Simple algorithm question - how to reorder a sequence economically

P

Peter Brooks

What is the easiest way to reorder a sequence pseudo-randomly?

That is, for a sequence 1,2,3,4 to produce an arbitrary ordering (eg
2,1,4,3) that is different each time.

I'm writing a simulation and would like to visit all the nodes in a
different order at each iteration of the simulation to remove the risk
of a fixed order introducing spurious evidence of correlation.
 
C

Chris Angelico

What is the easiest way to reorder a sequence pseudo-randomly?

That is, for a sequence 1,2,3,4 to produce an arbitrary ordering (eg
2,1,4,3) that is different each time.

I'm writing a simulation and would like to visit all the nodes in a
different order at each iteration of the simulation to remove the risk
of a fixed order introducing spurious evidence of correlation.

Permuting a sequence iteratively to cover every possibility? Good fun.

Here's one way of looking at it. Imagine the indices of all elements
are in some special "base" like so:

[a, b, c, d] --> a*4+b*3+c*2+d*1

Then iterate up to the highest possible value (ie 4*3*2*1), picking
indices for each accordingly. I don't know how efficient this will be,
but here's a simple piece of code to do it:
lst=lst[:] # Take a copy
ret=[None]*len(lst)
for i in range(len(lst)):
pos,idx=divmod(pos,len(lst))
ret=lst[idx]
del lst[idx]
return ret
permute([10,20,30,40],i)


[10, 20, 30, 40]
[20, 10, 30, 40]
[30, 10, 20, 40]
[40, 10, 20, 30]
[10, 30, 20, 40]
[20, 30, 10, 40]
[30, 20, 10, 40]
[40, 20, 10, 30]
[10, 40, 20, 30]
[20, 40, 10, 30]
[30, 40, 10, 20]
[40, 30, 10, 20]
[10, 20, 40, 30]
[20, 10, 40, 30]
[30, 10, 40, 20]
[40, 10, 30, 20]
[10, 30, 40, 20]
[20, 30, 40, 10]
[30, 20, 40, 10]
[40, 20, 30, 10]
[10, 40, 30, 20]
[20, 40, 30, 10]
[30, 40, 20, 10]
[40, 30, 20, 10]

It works, it produces a unique list for any given index provided, but
it's not the cleanest or most efficient.
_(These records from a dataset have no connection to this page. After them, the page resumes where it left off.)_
theorem setPwrAck_frame (s : State) (n : Nat) (b : Bool) :
    sameExcept [.regs, .hg] s (setPwrAck s n b) := by
  unfold setPwrAck
  simp (disch := decide)
@[simp ↓] theorem setPwrAck_through (ps : List Piece) (hps : ([.regs, .hg] : List Piece).all (ps.contains ·) = true) (s0 : State)
    (s : State) (n : Nat) (b : Bool) :
    sameExcept ps s0 (setPwrAck s n b) ↔ sameExcept ps s0 s :=
  sameExcept_through (setPwrAck_frame s n b) hps s0
@[simp ↓] theorem setPwrAck_canonical (s : State) (n : Nat) (b : Bool) (h : canonical s) : canonical (setPwrAck s n b) := by
  unfold setPwrAck
  simp (maxDischargeDepth := 60) (contextual := true) [h]
theorem setPwrAck_low (s : State) (n : Nat) (b : Bool) :
    belowKept 0x200000 s (setPwrAck s n b) := by
  unfold setPwrAck
  simp (maxDischargeDepth := 60)
@[simp ↓] theorem setPwrAck_below (L : Nat) (hL : L ≤ 0x200000) (s0 : State) (s : State) (n : Nat) (b : Bool) :
    belowKept L s0 (setPwrAck s n b) ↔ belowKept L s0 s :=
  belowKept_iff (belowKept_mono (setPwrAck_low s n b) hL) s0

theorem liveFall_frame (s : State) (n : Nat) :
    sameExcept [.regs, .hg, .wires, .pr, .al] s (liveFall s n) := by
  unfold liveFall
  simp (disch := first | decide | (intro _ _; (repeat' split) <;> simp (disch := decide))) [sameExcept_foldl, sameExcept_foldl1, sameExcept_foldl2, sameExcept_forEach, sameExcept_forRange]
@[simp ↓] theorem liveFall_through (ps : List Piece) (hps : ([.regs, .hg, .wires, .pr, .al] : List Piece).all (ps.contains ·) = true) (s0 : State)
    (s : State) (n : Nat) :
    sameExcept ps s0 (liveFall s n) ↔ sameExcept ps s0 s :=
  sameExcept_through (liveFall_frame s n) hps s0
@[simp ↓] theorem liveFall_canonical (s : State) (n : Nat) (h : canonical s) : canonical (liveFall s n) := by
  unfold liveFall
  simp (maxDischargeDepth := 60) (contextual := true) [h]
theorem liveFall_low (s : State) (n : Nat) :
    belowKept 0x10000 s (liveFall s n) := by
  unfold liveFall
  simp (maxDischargeDepth := 60) [belowKept_foldl, belowKept_foldl1, belowKept_foldl2, belowKept_forEach, belowKept_forRange]
@[simp ↓] theorem liveFall_below (L : Nat) (hL : L ≤ 0x10000) (s0 : State) (s : State) (n : Nat) :
    belowKept L s0 (liveFall s n) ↔ belowKept L s0 s :=
  belowKept_iff (belowKept_mono (liveFall_low s n) hL) s0

theorem liveRise_frame (s : State) (n : Nat) :
    sameExcept [.regs, .hg] s (liveRise s n) := by
  unfold liveRise
  simp (disch := first | decide | (intro _ _; (repeat' split) <;> simp (disch := decide))) [sameExcept_foldl, sameExcept_foldl1, sameExcept_foldl2, sameExcept_forEach, sameExcept_forRange]
@[simp ↓] theorem liveRise_through (ps : List Piece) (hps : ([.regs, .hg] : List Piece).all (ps.contains ·) = true) (s0 : State)
    (s : State) (n : Nat) :
    sameExcept ps s0 (liveRise s n) ↔ sameExcept ps s0 s :=
  sameExcept_through (liveRise_frame s n) hps s0
@[simp ↓] theorem liveRise_canonical (s : State) (n : Nat) (h : canonical s) : canonical (liveRise s n) := by
  unfold liveRise
  simp (maxDischargeDepth := 60) (contextual := true) [h]
theorem liveRise_low (s : State) (n : Nat) :
    belowKept 0x200000 s (liveRise s n) := by
  unfold liveRise
  simp (maxDischargeDepth := 60) [belowKept_foldl, belowKept_foldl1, belowKept_foldl2, belowKept_forEach, belowKept_forRange]
@[simp ↓] theorem liveRise_below (L : Nat) (hL : L ≤ 0x200000) (s0 : State) (s : State) (n : Nat) :
    belowKept L s0 (liveRise s n) ↔ belowKept L s0 s :=
  belowKept_iff (belowKept_mono (liveRise_low s n) hL) s0

theorem fenceDone_frame (s : State) (n : Nat) (c : Ctx) :
    sameExcept [.hg] s (fenceDone s n c) := by
  unfold fenceDone
  dsimp only
  (repeat' split) <;> simp (disch := decide)
@[simp ↓] theorem fenceDone_through (ps : List Piece) (hps : ([.hg] : List Piece).all (ps.contains ·) = true) (s0 : State)
    (s : State) (n : Nat) (c : Ctx) :
    sameExcept ps s0 (fenceDone s n c) ↔ sameExcept ps s0 s :=
  sameExcept_through (fenceDone_frame s n c) hps s0
@[simp ↓] theorem fenceDone_canonical (s : State) (n : Nat) (c : Ctx) : canonical (fenceDone s n c) ↔ canonical s :=
  canonical_same (fenceDone_frame s n c) (by decide)
@[simp ↓] theorem fenceDone_below (L : Nat) (s0 : State) (s : State) (n : Nat) (c : Ctx) :
    belowKept L s0 (fenceDone s n c) ↔ belowKept L s0 s :=
  belowKept_iff (belowKept_same (fenceDone_frame s n c) (by decide)) s0

theorem msginBeat_frame (s : State) (n : Nat) :
    sameExcept [.regs, .hg, .wires, .pr, .al] s (msginBeat s n) := by
  unfold msginBeat
  dsimp only
  split
  · simp
  · split
    · simp
    · rw [sameExcept_deliverOn _ (by decide)]
      · simp
      · intro t
        (repeat' split) <;> simp (disch := decide)
@[simp ↓] theorem msginBeat_through (ps : List Piece) (hps : ([.regs, .hg, .wires, .pr, .al] : List Piece).all (ps.contains ·) = true) (s0 : State)
    (s : State) (n : Nat) :
    sameExcept ps s0 (msginBeat s n) ↔ sameExcept ps s0 s :=
  sameExcept_through (msginBeat_frame s n) hps s0
@[simp ↓] theorem msginBeat_canonical (s : State) (n : Nat) (h : canonical s) : canonical (msginBeat s n) := by
  unfold msginBeat
  dsimp only
  split
  · exact h
  · split
    · exact h
    · apply canonical_deliverOn
      · exact h
      · (repeat' split) <;> simp (maxDischargeDepth := 60) (contextual := true) [h]
theorem msginBeat_low (s : State) (n : Nat) :
    belowKept 0xD0000 s (msginBeat s n) := by
  unfold msginBeat
  dsimp only
  split
  · simp (maxDischargeDepth := 60)
  · split
    · simp (maxDischargeDepth := 60)
    · rw [belowKept_deliverOn _ (by simp)]
      · simp (maxDischargeDepth := 60)
      · intro t
        (repeat' split) <;> simp (maxDischargeDepth := 60)
@[simp ↓] theorem msginBeat_below (L : Nat) (hL : L ≤ 0xD0000) (s0 : State) (s : State) (n : Nat) :
    belowKept L s0 (msginBeat s n) ↔ belowKept L s0 s :=
  belowKept_iff (belowKept_mono (msginBeat_low s n) hL) s0

theorem pwrAckDrop_frame (s : State) (n : Nat) :
    sameExcept [.regs, .hg] s (pwrAckDrop s n) := by
  unfold pwrAckDrop
  simp (disch := decide)
@[simp ↓] theorem pwrAckDrop_through (ps : List Piece) (hps : ([.regs, .hg] : List Piece).all (ps.contains ·) = true) (s0 : State)
    (s : State) (n : Nat) :
    sameExcept ps s0 (pwrAckDrop s n) ↔ sameExcept ps s0 s :=
  sameExcept_through (pwrAckDrop_frame s n) hps s0
@[simp ↓] theorem pwrAckDrop_canonical (s : State) (n : Nat) (h : canonical s) : canonical (pwrAckDrop s n) := by
  unfold pwrAckDrop
  simp (maxDischargeDepth := 60) (contextual := true) [h]
theorem pwrAckDrop_low (s : State) (n : Nat) :
    belowKept 0x200000 s (pwrAckDrop s n) := by
  unfold pwrAckDrop
  simp (maxDischargeDepth := 60)
@[simp ↓] theorem pwrAckDrop_below (L : Nat) (hL : L ≤ 0x200000) (s0 : State) (s : State) (n : Nat) :
    belowKept L s0 (pwrAckDrop s n) ↔ belowKept L s0 s :=
  belowKept_iff (belowKept_mono (pwrAckDrop_low s n) hL) s0

theorem pwrAckRise_frame (s : State) (n : Nat) :
    sameExcept [.regs, .hg] s (pwrAckRise s n) := by
  unfold pwrAckRise
  split <;> simp (disch := decide)
@[simp ↓] theorem pwrAckRise_through (ps : List Piece) (hps : ([.regs, .hg] : List Piece).all (ps.contains ·) = true) (s0 : State)
    (s : State) (n : Nat) :
    sameExcept ps s0 (pwrAckRise s n) ↔ sameExcept ps s0 s :=
  sameExcept_through (pwrAckRise_frame s n) hps s0
@[simp ↓] theorem pwrAckRise_canonical (s : State) (n : Nat) (h : canonical s) : canonical (pwrAckRise s n) := by
  unfold pwrAckRise
  split
  · simp (maxDischargeDepth := 60) (contextual := true) [h]
  · exact h
theorem pwrAckRise_low (s : State) (n : Nat) :
    belowKept 0x200000 s (pwrAckRise s n) := by
  unfold pwrAckRise
  split <;> simp (maxDischargeDepth := 60)
@[simp ↓] theorem pwrAckRise_below (L : Nat) (hL : L ≤ 0x200000) (s0 : State) (s : State) (n : Nat) :
    belowKept L s0 (pwrAckRise s n) ↔ belowKept L s0 s :=
  belowKept_iff (belowKept_mono (pwrAckRise_low s n) hL) s0

theorem raiseWakeLine_frame (n : Nat) (d : Nat) (s : State) :
    sameExcept [.regs, .hg] s (raiseWakeLine n d s) := by
  unfold raiseWakeLine
  simp (disch := decide)
@[simp ↓] theorem raiseWakeLine_through (ps : List Piece) (hps : ([.regs, .hg] : List Piece).all (ps.contains ·) = true) (s0 : State)
    (n : Nat) (d : Nat) (s : State) :
    sameExcept ps s0 (raiseWakeLine n d s) ↔ sameExcept ps s0 s :=
  sameExcept_through (raiseWakeLine_frame n d s) hps s0
@[simp ↓] theorem raiseWakeLine_canonical (n : Nat) (d : Nat) (s : State) (h : canonical s) : canonical (raiseWakeLine n d s) := by
  unfold raiseWakeLine
  simp (maxDischargeDepth := 60) (contextual := true) [h]
theorem raiseWakeLine_low (n : Nat) (d : Nat) (s : State) :
    belowKept 0x10000 s (raiseWakeLine n d s) := by
  unfold raiseWakeLine
  simp (maxDischargeDepth := 60)
@[simp ↓] theorem raiseWakeLine_below (L : Nat) (hL : L ≤ 0x10000) (s0 : State) (n : Nat) (d : Nat) (s : State) :
    belowKept L s0 (raiseWakeLine n d s) ↔ belowKept L s0 s :=
  belowKept_iff (belowKept_mono (raiseWakeLine_low n d s) hL) s0

theorem reqTake_frame (s : State) (n : Nat) (r : Req) :
    sameExcept [.regs, .hg] s (reqTake s n r) := by
  unfold reqTake
  dsimp only
  (repeat' split) <;> simp (disch := first | decide | (intro _ _; (repeat' split) <;> simp (disch := decide))) [sameExcept_foldl, sameExcept_foldl1, sameExcept_foldl2, sameExcept_forEach, sameExcept_forRange]
@[simp ↓] theorem reqTake_through (ps : List Piece) (hps : ([.regs, .hg] : List Piece).all (ps.contains ·) = true) (s0 : State)
    (s : State) (n : Nat) (r : Req) :
    sameExcept ps s0 (reqTake s n r) ↔ sameExcept ps s0 s :=
  sameExcept_through (reqTake_frame s n r) hps s0
@[simp ↓] theorem reqTake_canonical (s : State) (n : Nat) (r : Req) (h : canonical s) : canonical (reqTake s n r) := by
  unfold reqTake
  dsimp only
  (repeat' split) <;> simp (maxDischargeDepth := 60) (contextual := true) [h]
theorem reqTake_low (s : State) (n : Nat) (r : Req) :
    belowKept 0x10000 s (reqTake s n r) := by
  unfold reqTake
  dsimp only
  (repeat' split) <;> simp (maxDischargeDepth := 60) [belowKept_foldl, belowKept_foldl1, belowKept_foldl2, belowKept_forEach, belowKept_forRange]
@[simp ↓] theorem reqTake_below (L : Nat) (hL : L ≤ 0x10000) (s0 : State) (s : State) (n : Nat) (r : Req) :
    belowKept L s0 (reqTake s n r) ↔ belowKept L s0 s :=
  belowKept_iff (belowKept_mono (reqTake_low s n r) hL) s0

theorem readRsp_frame (s : State) (n : Nat) (p : PartSt) (err : MemErr) :
    sameExcept [.regs, .al, .freeCtr] s (readRsp s n p err).2 := by
  unfold readRsp
  dsimp only
  (repeat' split) <;> (rename_i heq; rw [Prod.ext_iff] at heq; rcases heq with ⟨_, rfl⟩; simp (disch := decide))
@[simp ↓] theorem readRsp_through (ps : List Piece) (hps : ([.regs, .al, .freeCtr] : List Piece).all (ps.contains ·) = true) (s0 : State)
    (s : State) (n : Nat) (p : PartSt) (err : MemErr) :
    sameExcept ps s0 (readRsp s n p err).2 ↔ sameExcept ps s0 s :=
  sameExcept_through (readRsp_frame s n p err) hps s0
@[simp ↓] theorem readRsp_canonical (s : State) (n : Nat) (p : PartSt) (err : MemErr) (h : canonical s) : canonical (readRsp s n p err).2 := by
  unfold readRsp
  dsimp only
  (repeat' split) <;> (rename_i heq; rw [Prod.ext_iff] at heq; rcases heq with ⟨_, rfl⟩; simp (maxDischargeDepth := 60) (contextual := true) [h])
theorem readRsp_low (s : State) (n : Nat) (p : PartSt) (err : MemErr) :
    belowKept 0x200000 s (readRsp s n p err).2 := by
  unfold readRsp
  dsimp only
  (repeat' split) <;> (rename_i heq; rw [Prod.ext_iff] at heq; rcases heq with ⟨_, rfl⟩; simp (maxDischargeDepth := 60))
@[simp ↓] theorem readRsp_below (L : Nat) (hL : L ≤ 0x200000) (s0 : State) (s : State) (n : Nat) (p : PartSt) (err : MemErr) :
    belowKept L s0 (readRsp s n p err).2 ↔ belowKept L s0 s :=
  belowKept_iff (belowKept_mono (readRsp_low s n p err) hL) s0

theorem readTxn_frame (s : State) (n : Nat) (t : Txn) (err : MemErr) :
    sameExcept [.regs, .hg, .al, .freeCtr] s (readTxn s n t err).2 := by
  unfold readTxn
  dsimp only
  (repeat' split) <;> simp (disch := decide)
@[simp ↓] theorem readTxn_through (ps : List Piece) (hps : ([.regs, .hg, .al, .freeCtr] : List Piece).all (ps.contains ·) = true) (s0 : State)
    (s : State) (n : Nat) (t : Txn) (err : MemErr) :
    sameExcept ps s0 (readTxn s n t err).2 ↔ sameExcept ps s0 s :=
  sameExcept_through (readTxn_frame s n t err) hps s0
@[simp ↓] theorem readTxn_canonical (s : State) (n : Nat) (t : Txn) (err : MemErr) (h : canonical s) : canonical (readTxn s n t err).2 := by
  unfold readTxn
  dsimp only
  (repeat' split) <;> simp (maxDischargeDepth := 60) (contextual := true) [h]
theorem readTxn_low (s : State) (n : Nat) (t : Txn) (err : MemErr) :
    belowKept 0x200000 s (readTxn s n t err).2 := by
  unfold readTxn
  dsimp only
  (repeat' split) <;> simp (maxDischargeDepth := 60)
@[simp ↓] theorem readTxn_below (L : Nat) (hL : L ≤ 0x200000) (s0 : State) (s : State) (n : Nat) (t : Txn) (err : MemErr) :
    belowKept L s0 (readTxn s n t err).2 ↔ belowKept L s0 s :=
  belowKept_iff (belowKept_mono (readTxn_low s n t err) hL) s0

theorem rspOut_frame (s : State) (n : Nat) (t : Txn) :
    sameExcept [.hg] s (rspOut s n t) := by
  unfold rspOut
  simp (disch := decide)
@[simp ↓] theorem rspOut_through (ps : List Piece) (hps : ([.hg] : List Piece).all (ps.contains ·) = true) (s0 : State)
    (s : State) (n : Nat) (t : Txn) :
    sameExcept ps s0 (rspOut s n t) ↔ sameExcept ps s0 s :=
  sameExcept_through (rspOut_frame s n t) hps s0
@[simp ↓] theorem rspOut_canonical (s : State) (n : Nat) (t : Txn) : canonical (rspOut s n t) ↔ canonical s :=
  canonical_same (rspOut_frame s n t) (by decide)
@[simp ↓] theorem rspOut_below (L : Nat) (s0 : State) (s : State) (n : Nat) (t : Txn) :
    belowKept L s0 (rspOut s n t) ↔ belowKept L s0 s :=
  belowKept_iff (belowKept_same (rspOut_frame s n t) (by decide)) s0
But I know someone'll improve
on it... or tell me I'm an idiot for not taking a more obvious
approach :)

ChrisA
 
F

Fábio Santos

....
It works, it produces a unique list for any given index provided, but
it's not the cleanest or most efficient. But I know someone'll improve
on it... or tell me I'm an idiot for not taking a more obvious
approach :)

ChrisA

I think that is pretty much itertools.permutations from the standard
library. The OP should check it out.
 
C

Chris Angelico

I think that is pretty much itertools.permutations from the standard
library. The OP should check it out.

That works if all the permutations are wanted at once. Is there a way,
short of iterating over it N times, to request permutation #N? Or
maybe I'm misreading the OP and that's not a requirement.

ChrisA
 
T

Terry Jan Reedy

What is the easiest way to reorder a sequence pseudo-randomly?

That is, for a sequence 1,2,3,4 to produce an arbitrary ordering (eg
2,1,4,3) that is different each time.

I'm writing a simulation and would like to visit all the nodes in a
different order at each iteration of the simulation to remove the risk
of a fixed order introducing spurious evidence of correlation.

random module has a shuffle function I believe
 
S

Steven D'Aprano

What is the easiest way to reorder a sequence pseudo-randomly?

import random
random.shuffle(sequence)


The sequence is modified in place, so it must be mutable. Lists are okay,
tuples are not.

That is, for a sequence 1,2,3,4 to produce an arbitrary ordering (eg
2,1,4,3) that is different each time.

You can't *guarantee* that it will be different each time. With a four-
item list, there are only 4! = 24 combinations, so on average you'll get
the original order one time in 24. For a ten-item list, that is once
every 3628800 times, and for a twenty-item list, once in
2432902008176640000 times. But of course these are *random*, and there's
always a chance of this:

http://dilbert.com/strips/comic/2001-10-25
 
N

Ned Batchelder

import random
random.shuffle(sequence)


The sequence is modified in place, so it must be mutable. Lists are okay,
tuples are not.


You can't *guarantee* that it will be different each time. With a four-
item list, there are only 4! = 24 combinations, so on average you'll get
the original order one time in 24. For a ten-item list, that is once
every 3628800 times, and for a twenty-item list, once in
2432902008176640000 times. But of course these are *random*, and there's
always a chance of this:

http://dilbert.com/strips/comic/2001-10-25

Also, heed the note in the docs: "Note that for even rather small
len(x), the total number of permutations of /x/ is larger than the
period of most random number generators; this implies that most
permutations of a long sequence can never be generated." The default
random number generator has a period of 2**19937-1, which means that
lists longer than 2080 have more permutations than the period of the
generator (because factorial(2081) > 2**19937). Most shuffles involve
lists far shorter than 2080, but it's still good to keep it in mind.

--Ned.
 
P

Peter Brooks

Thank you all for those most helpful suggestions! random.shuffle does
precisely the job that I need quickly. Thank you for introducing me to
itertools, though, I should have remembered APL did this in a symbol
or two and I'm sure that itertools will come in handy in future.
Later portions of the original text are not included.